A higher df shifts the chi-square distribution to the right, requiring a larger χ² value to achieve statistical significance at the same alpha level.
Chi-Square Critical Values Table
The table below shows critical χ² values for common degrees of freedom and significance levels. If your calculated χ² exceeds the critical value, the result is statistically significant.
| df | α = 0.10 | α = 0.05 | α = 0.025 | α = 0.01 |
|---|---|---|---|---|
| 1 | 2.706 | 3.841 | 5.024 | 6.635 |
| 2 | 4.605 | 5.991 | 7.378 | 9.21 |
| 3 | 6.251 | 7.815 | 9.348 | 11.345 |
| 4 | 7.779 | 9.488 | 11.143 | 13.277 |
| 5 | 9.236 | 11.07 | 12.832 | 15.086 |
| 6 | 10.645 | 12.592 | 14.449 | 16.812 |
| 8 | 13.362 | 15.507 | 17.535 | 20.09 |
| 10 | 15.987 | 18.307 | 20.483 | 23.209 |
| 15 | 22.307 | 24.996 | 27.488 | 30.578 |
| 20 | 28.412 | 31.41 | 34.17 | 37.566 |
Chi-Square Calculation Examples
Example 1: Goodness of Fit — Fair Die
You roll a die 100 times and observe: 16, 18, 16, 14, 12, 24. Is the die fair?

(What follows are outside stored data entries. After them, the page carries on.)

/-- A report is applied, and where it is the last output the unit ends (R138). -/
theorem State.resume_report {k : SweepId} {silent verdict : Bool} {index : Nat} {i : SetId} (idle : s.classifier d = .idle)
    (live : u.set = s.ts.live) (running : (s.ss.get k).state = .running)
    (outstanding : (s.ss.get k).outstanding = some (index, i)) :
    s.resume d u [.report k silent verdict] =
      (s.setSweep k ((s.ss.get k).reported silent verdict (itemStation (s.ts.table i) index))).checkDrain := by
  have commutes : ∀ c c', (s.setClassifier d c).setSweep k c' = (s.setSweep k c').setClassifier d c := fun c c' => by
    cases d <;> rfl
  have idle' : ∀ c, (s.setSweep k c).classifier d = .idle := fun c => by cases d <;> exact idle
  have atRest : ∀ t : State, t.classifier d = .idle → t.checkDrain.setClassifier d .idle = t.checkDrain := fun t ht =>
    State.setClassifier_self ((t.checkDrain_classifier d).trans ht)
  rw [State.resume, deliver, deliver, State.report_of_outstanding silent verdict (index := index) (i := i)
    (by rwa [State.setClassifier_ss]) (by rwa [State.setClassifier_ss]), State.setClassifier_ss, State.setClassifier_ts, commutes,
    State.checkDrain_setClassifier d (State.held_iff_of_idle (idle' _) live), State.endUnit,
    State.setClassifier_setClassifier, atRest _ (idle' _), State.checkDrain_checkDrain]

end

end Sys2Proof.Machine
end

/-! ## The takes and the hold timer (R20 to R24, R31 to R33, R75 to R86) -/

section
namespace Sys2Proof.Machine

/-- Settles O43: each output by the room it finds, and the hold timer's expiry by the outputs that are left. -/
theorem copiesArePlacedLostOrHeld : Obligations.CopiesArePlacedLostOrHeld := by
  refine ⟨fun d u c outputs s => ⟨deliver_mailbox_of_room, fun full lose => ?_, fun full hold => ?_⟩, ?_⟩
  · rw [deliver, if_neg ((Mailbox.hasRoom_iff _).not.mpr (Nat.not_lt.mpr full)), if_pos lose]
    rfl
  · rw [deliver, if_neg ((Mailbox.hasRoom_iff _).not.mpr (Nat.not_lt.mpr full)),
      if_neg (by rw [hold]; exact MailboxPolicy.noConfusion)]
    rfl
  · intro s d u c outputs n stalled waits timer lost
    have expired : exec (.holdTimerExpiry d) s = .next (lost.resume d u outputs).serviceTrunk := by
      rw [exec, execHoldTimerExpiry, stalled, Classifier.waitsForMailbox_stalled waits]
      dsimp only
      rw [if_pos (by rw [timer]; rfl), waits]
      rfl
    refine ⟨⟨_, rfl, expired⟩, fun none => ?_, fun e last room => ?_⟩
    · rw [expired, none, State.resume, deliver, State.endUnit, State.setClassifier_setClassifier]
    · rw [expired, last, State.resume_field_of_room (by exact room), State.resume, deliver, State.endUnit,
        State.setClassifier_setClassifier]
      rfl

/-! ### The judgement and the copy, which come first (R22, R23) -/

theorem Disposition.forwards_iff (x : Disposition) : x.forwards = true ↔ x = .forward ∨ x = .forwardCopy := by
  cases x <;> decide

theorem Disposition.copies_iff (x : Disposition) : x.copies = true ↔ x = .copy ∨ x = .forwardCopy := by
  cases x <;> decide

/-- The mailbox after the copy of a telegram, where its disposition asks for one. -/
def Mailbox.placeCopy (m : Mailbox) (d : Direction) (owner : Owner) (t : Telegram) (j : Judged) : Mailbox :=
  if j.disposition.copies then m.place (copyOf d owner t j) else m

/-- With room for it, the copy is placed before the other outputs. -/
theorem State.resume_copyOutput {s : State} {d : Direction} {u : UnitOfWork} {owner : Owner} {t : Telegram} {j : Judged}
    (room : j.disposition.copies = true → s.mb.entries.length < 8) (outputs : List Output) :
    s.resume d u (copyOutput d owner t j ++ outputs) =
      State.resume { s with mb := s.mb.placeCopy d owner t j } d u outputs := by
  unfold copyOutput Mailbox.placeCopy
  split
  · next copies => exact State.resume_copy_of_room (room copies)
  · rfl

/-- All but the mailbox, the accumulators and the counts is as it was: who waits, who holds a set, and every queue. -/
def State.SideFrame (s t : State) : Prop := t = { s with mb := t.mb, ab := t.ab, counters := t.counters }

theorem State.judge_frame (s : State) (d : Direction) (i : SetId) (t : Telegram) : s.SideFrame (s.judge d i t).2 :=
  State.judge_cases (Q := s.SideFrame) rfl rfl fun _ _ _ => rfl

theorem State.judge_mb (s : State) (d : Direction) (i : SetId) (t : Telegram) : (s.judge d i t).2.mb = s.mb :=
  State.judge_cases (Q := fun u => u.mb = s.mb) rfl rfl fun _ _ _ => rfl

namespace State.SideFrame

variable {s t : State} (h : s.SideFrame t)
include h

theorem withMailbox (m : Mailbox) : s.SideFrame { t with mb := m } := by
  rw [State.SideFrame] at h ⊢
  rw [h]

theorem count (k : Counter) : s.SideFrame (t.count k) := by
  rw [State.SideFrame] at h ⊢
  rw [h]
  rfl

theorem firstWaiting : t.firstWaiting = s.firstWaiting := by
  rw [State.SideFrame] at h
  rw [h]
  exact State.firstWaiting_congr rfl rfl rfl rfl rfl fun _ => rfl

theorem drainHeld (held : s.drainHeld) : t.drainHeld := by
  rw [State.SideFrame] at h
  rw [h]
  exact held

theorem classifier (d : Direction) : t.classifier d = s.classifier d := by
  rw [State.SideFrame] at h
  rw [h]
  cases d <;> rfl

theorem tp : t.tp = s.tp := by
  rw [State.SideFrame] at h
  rw [h]

theorem fsq : t.fsq = s.fsq := by
  rw [State.SideFrame] at h
  rw [h]

theorem ts : t.ts = s.ts := by
  rw [State.SideFrame] at h
  rw [h]

theorem ss : t.ss = s.ss := by
  rw [State.SideFrame] at h
  rw [h]

end State.SideFrame

/-! ### DOWNSTREAM_TAKE -/

/-- What a downstream judgement asks for besides the copy (R23, R76, R77). -/
def Judged.onward (j : Judged) (t : Telegram) : List Output :=
  if j.disposition.forwards then [.fieldQueue ⟨{ t with payload := j.payload }, j.urgent⟩]
  else if t.station = broadcastStation then []
  else [.trunkQueue (withheldNotice t.station t.function j.result)]

/-- DOWNSTREAM_TAKE with the judgement made and the copy placed: what is left is one output or none. -/
theorem exec_downstreamTake {s : State} {t : Telegram} {rest : List Telegram} (idle : s.dc = .idle) (head : s.tp.trq = t :: rest)
    {j : Judged} {u : State} (judged : (s.setTrq rest).judge .downstream s.ts.live t = (j, u))
    (room : j.disposition.copies = true → s.mb.entries.length < 8) :
    exec .downstreamTake s = .next (State.serviceTrunk
      (State.resume { u.countWithheld t j with mb := s.mb.placeCopy .downstream .trunk t j } .downstream
        ⟨.request t, s.ts.live, some j.result, j.verdict, downstreamOutputs t j, none⟩ (j.onward t))) := by
  have mailbox : (u.countWithheld t j).mb = s.mb := by
    have kept := (s.setTrq rest).judge_mb .downstream s.ts.live t
    rw [judged] at kept
    exact State.countWithheld_cases (Q := fun v => v.mb = s.mb) t j kept kept
  rw [exec, execDownstreamTake, idle, head]
  simp only [State.downstreamUnit, State.setTrq_ts, judged]
  rw [State.beginUnit]
  dsimp only
  rw [downstreamOutputs, State.resume_copyOutput (by rw [mailbox]; exact room), mailbox]
  rfl

/-- Settles O41: the one output that is left finds room, or stalls the classifier. -/
theorem downstreamTakeDelivers : Obligations.DownstreamTakeDelivers := by
  constructor
  · intro s none
    rw [exec, execDownstreamTake]
    split
    · next idle head => exact absurd none (not_or.mpr ⟨not_not.mpr idle, by rw [head]; exact List.cons_ne_nil _ _⟩)
    · rfl
  intro s t rest idle head held j u forwards copies copy room
  have forwardsIff : j.disposition.forwards = true ↔ forwards := Disposition.forwards_iff _
  have copiesIff : j.disposition.copies = true ↔ copies := Disposition.copies_iff _
  have taken := exec_downstreamTake (j := j) (u := u) idle head rfl fun c => room (copiesIff.mp c)
  let v : State := { u with mb := s.mb.placeCopy .downstream .trunk t j }
  have frame : (s.setTrq rest).SideFrame v := ((s.setTrq rest).judge_frame .downstream s.ts.live t).withMailbox _
  have vIdle : v.classifier .downstream = .idle := (frame.classifier .downstream).trans idle
  have vHeld : v.drainHeld := frame.drainHeld held
  have vTp : v.tp = (s.setTrq rest).tp := frame.tp
  have vTsq : v.tp.tsq = s.tp.tsq := by
    rw [vTp]
    rfl
  have vFsq : v.fsq = s.fsq := frame.fsq
  have forwarded : forwards → exec .downstreamTake s = .next (State.serviceTrunk (v.resume .downstream
      ⟨.request t, s.ts.live, some j.result, j.verdict, downstreamOutputs t j, none⟩
      [.fieldQueue ⟨{ t with payload := j.payload }, j.urgent⟩])) := fun f => by
    rw [taken, Judged.onward, if_pos (forwardsIff.mpr f), State.countWithheld, if_pos (.inl (forwardsIff.mpr f))]
  have withheld : ¬forwards → t.station ≠ broadcastStation → exec .downstreamTake s = .next (State.serviceTrunk
      ((v.count .withheld).resume .downstream ⟨.request t, s.ts.live, some j.result, j.verdict, downstreamOutputs t j, none⟩
        [.trunkQueue (withheldNotice t.station t.function j.result)])) := fun f station => by
    rw [taken, Judged.onward, if_neg (forwardsIff.not.mpr f), if_neg station, State.countWithheld,
      if_neg (not_or.mpr ⟨forwardsIff.not.mpr f, station⟩)]
    rfl
  have notice : withheldNotice t.station t.function j.result
      = ⟨0xE2, [BitVec.ofNat 8 t.station.toNat, t.function] ++ twoBytes j.result.code, false⟩ := by
    rw [withheldNotice, bytesOf_two]
    rfl
  refine ⟨v, rfl, fun c => if_pos (copiesIff.mpr c), fun c => if_neg (copiesIff.not.mpr c), fun f room => ?_, fun f full => ?_,
    fun f broadcast => ?_, fun f station => ⟨fun room noneWaits => ?_, fun stalls => ?_⟩⟩
  · rw [forwarded f, State.resume_lastField vIdle vHeld (by rw [vFsq]; exact room), vFsq]
  · rw [forwarded f, State.resume_field_of_full (by rw [vFsq]; exact full)]
    rfl
  · rw [taken, Judged.onward, if_neg (forwardsIff.not.mpr f), if_pos (by exact broadcast), State.countWithheld,
      if_pos (.inr broadcast)]
    exact congrArg (fun w : State => Host.Outcome.next w.serviceTrunk) (State.resume_nil_of_held vIdle vHeld)
  · rw [withheld f station, State.resume_lastTrunk (by exact vIdle) (by exact vHeld) (by rw [State.count_tp, vTsq]; exact room)
      ((frame.count _).firstWaiting.trans ((s.firstWaiting_withTp _).trans noneWaits)), notice]
    rw [State.enterTsq, State.count_tp, vTsq]
    rfl
  · rw [withheld f station, State.resume_trunk_of_stall (by exact vIdle), notice]
    · rfl
    · rw [State.count_tp, vTsq, (frame.count _).firstWaiting]
      exact stalls.imp_right fun waits => by rwa [State.setTrq, State.firstWaiting_withTp]
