-- ==== Sys2Proof/Machine/Edge.lean ====
section
/-! DEFINITION. One rising edge of `clk` (R101 to R108, R117), and the transaction level it refines (R6, R42, R91). -/

namespace Sys2Proof.Machine

/-- A command is accepted at an edge (R47). -/
def State.accepts (s : State) (p : Pins) : Bool := !p.rst && p.cmdValid && s.cmdReady

/-- One rising edge with the host driving `p`: reset first, then, in IDLE, the command presented, then the sequencer
(R101 to R108, R117). -/
def edge (P : Config.Params) (p : Pins) (s : State) : Host.Outcome State Fault Refusal :=
  if p.rst then .next (s.resetEdge P)
  else
    match s.phase with
    | .idle => if p.cmdValid then exec p.command s else .next s
    | .frame1 => .next (s.frameEdge P)
    | .gap => .next (s.gapEdge P)
    | .frame2 => .next (s.frameEdge P)

/-- One edge with the next input sample, which it uses up. -/
def edgeNext (P : Config.Params) (s : State) : Host.Outcome State Fault Refusal := edge P s.nextPins s.dropPins

/-- What a command drives on the line, given the buffer after it (R91). Only SEND drives anything (R95). -/
def commandWave : Instr → Memory → Wave
  | .setType _, _ => []
  | .setChannel _, _ => []
  | .setId _, _ => []
  | .setBattery _, _ => []
  | .setTemp _, _ => []
  | .setHumidity _, _ => []
  | .checksum, _ => []
  | .send, m => sendWave m

/-- A command at the transaction level (R6): the state once it is over, back in IDLE with the line LOW, and what it drove
on the line. -/
def transact (i : Instr) (s : State) : Host.Outcome (State × Wave) Fault Refusal :=
  match exec i s with
  | .next t => .next (t.settle, commandWave i t.buf)
  | .fault r => .fault r
  | .refused r => .refused r

/-- Commands composed in acceptance order (R42), with the waveforms of their SENDs. -/
def transactAll : List Instr → State → Host.Outcome (State × List Wave) Fault Refusal
  | [], s => .next (s, [])
  | i :: rest, s =>
    match transact i s with
    | .next (t, w) =>
      match transactAll rest t with
      | .next (u, ws) => .next (u, if w = [] then ws else w :: ws)
      | .fault r => .fault r
      | .refused r => .refused r
    | .fault r => .fault r
    | .refused r => .refused r

end Sys2Proof.Machine
end

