/-- Every frame, whatever the data, has 192 HIGH units and 192 LOW units (95_test_vectors.md section 2.7). -/
def Obligations.EveryFrameIsHalfHigh : Prop :=
  ∀ m : Memory, ((List.range 384).countP (fun u => levelAt (frameWave m) u)) = 192 ∧
    ((List.range 384).countP (fun u => !levelAt (frameWave m) u)) = 192

/-- R92, a rule the spec marks as derived: the level over a whole SEND, with its joins at both ends and around the
gap, and LOW before it. -/
def Obligations.SendIsTwoFramesAndAGap : Prop :=
  (∀ m : Memory,
    (∀ u, u < 384 → levelAt (sendWave m) u = levelAt (frameWave m) u) ∧
    (∀ u, 384 ≤ u → u < 400 → levelAt (sendWave m) u = false) ∧
    (∀ u, 400 ≤ u → u < 784 → levelAt (sendWave m) u = levelAt (frameWave m) (u - 400)) ∧
    (∀ u, 784 ≤ u → levelAt (sendWave m) u = false) ∧
    levelAt (sendWave m) 0 = false ∧ levelAt (sendWave m) 1 = true ∧
    levelAt (sendWave m) 383 = true ∧ levelAt (sendWave m) 783 = true ∧
    (∀ u, 384 ≤ u → u < 401 → levelAt (sendWave m) u = false) ∧ levelAt (sendWave m) 401 = true) ∧
  ∀ (P : Config.Params) (s : State), s.Inv P → s.phase = .idle → s.line = false

/-- R98 and R141, rules the spec marks as derived: the lengths of a segment and the gap in cycles, and the rows of the
timing table in units, microseconds and cycles. -/
def Obligations.TimingTableRows : Prop :=
  ∀ (P : Config.Params) (m : Memory) (b : Bool),
    segCycles P 0 = P.timeCycles ∧ segCycles P 1 = 2 * P.timeCycles ∧ segCycles P 2 = P.timeCycles ∧
    gapCycles P = 16 * P.timeCycles ∧
    (unitsToMicros (dur 0) = 512 ∧ unitsToMicros (dur 1) = 1024 ∧ unitsToMicros (dur 2) = 512) ∧
    (waveUnits (symWave b) = 4 ∧ unitsToMicros 4 = 2048 ∧ unitsToCycles P 4 = 4 * P.timeCycles) ∧
    (8 * waveUnits (symWave b) = 32 ∧ unitsToMicros 32 = 16384 ∧ unitsToCycles P 32 = 32 * P.timeCycles) ∧
    (16 * waveUnits (symWave b) = 64 ∧ unitsToMicros 64 = 32768 ∧ unitsToCycles P 64 = 64 * P.timeCycles) ∧
    (72 * waveUnits (symWave b) = 288 ∧ unitsToMicros 288 = 147456 ∧ unitsToCycles P 288 = 288 * P.timeCycles) ∧
    (waveUnits (frameWave m) = 384 ∧ unitsToMicros 384 = 196608 ∧ unitsToCycles P 384 = 384 * P.timeCycles) ∧
    (waveUnits gapWave = 16 ∧ unitsToMicros 16 = 8192 ∧ unitsToCycles P 16 = 16 * P.timeCycles) ∧
    (waveUnits (sendWave m) = 784 ∧ unitsToMicros 784 = 401408 ∧ unitsToCycles P 784 = 784 * P.timeCycles)

/-- The run-length form of R88: joining equal neighbours leaves the level at every time, and no two neighbours equal. -/
def Obligations.JoiningEqualNeighboursKeepsTheLevel : Prop :=
  ∀ w : Wave, (∀ u, levelAt (mergeRuns w) u = levelAt w u) ∧ waveUnits (mergeRuns w) = waveUnits w ∧
    ∀ (n : Nat) (g h : Segment), (mergeRuns w)[n]? = some g → (mergeRuns w)[n + 1]? = some h → g.level ≠ h.level

-- Reset

/-- R30: the machine right after reset. -/
def Obligations.ResetStateValues : Prop :=
  State.reset.byte 0 = Config.params.resetType.extractLsb' 8 8 ∧
  State.reset.byte 1 = Config.params.resetType.extractLsb' 0 8 ∧
  State.reset.byte 2 = Config.params.resetChannel ∧ State.reset.byte 3 = Config.params.resetId ∧
  (∀ a : Addr, 4 ≤ a.val → State.reset.byte a = 0x00) ∧
  State.reset.line = false ∧ State.reset.phase = .idle ∧
  State.reset.sym = 0 ∧ State.reset.seg = 0 ∧ State.reset.tick = 0 ∧
  State.reset.cmdReady = true ∧ State.reset.busy = false ∧
  ∀ p : Pins, (State.reset.outputs p).lineOut = false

Expected frequency for each face: 100 / 6 ≈ 16.67.
χ² = (16 − 16.67)² / 16.67 + (18 − 16.67)² / 16.67 + ...
χ² ≈ 4.68, df = 5
p-value ≈ 0.456
Result: Not significant (α = 0.05). No evidence the die is unfair.
Example 2: Test of Independence — Gender vs. Preference
Survey of 100 people: Do men and women prefer different products? Contingency table: Men — 20 prefer A, 30 prefer B; Women — 35 prefer A, 15 prefer B.
Row totals: Men = 50, Women = 50
Col totals: A = 55, B = 45, Grand = 100
Expected (Men, A) = 50 × 55 / 100 = 27.5
χ² ≈ 8.08, df = 1
p-value ≈ 0.004
Result: Significant (α = 0.05). Gender and preference are related.
Assumptions & Limitations
- Independence: Each observation must be independent of others. Repeated measures or clustered data violate this assumption.
- Expected frequency rule:Each expected cell frequency should be at least 5. If not, consider combining categories or using Fisher's exact test (for 2×2 tables).
- Categorical data: Chi-square tests apply only to counts, not means or proportions expressed as decimals. For continuous data, use t-tests or ANOVA.
- Sample size: The chi-square approximation improves with larger samples. Very small samples may produce unreliable p-values.
- Two-sided only: Chi-square tests are inherently non-directional. They detect any departure from the expected distribution, not a specific direction.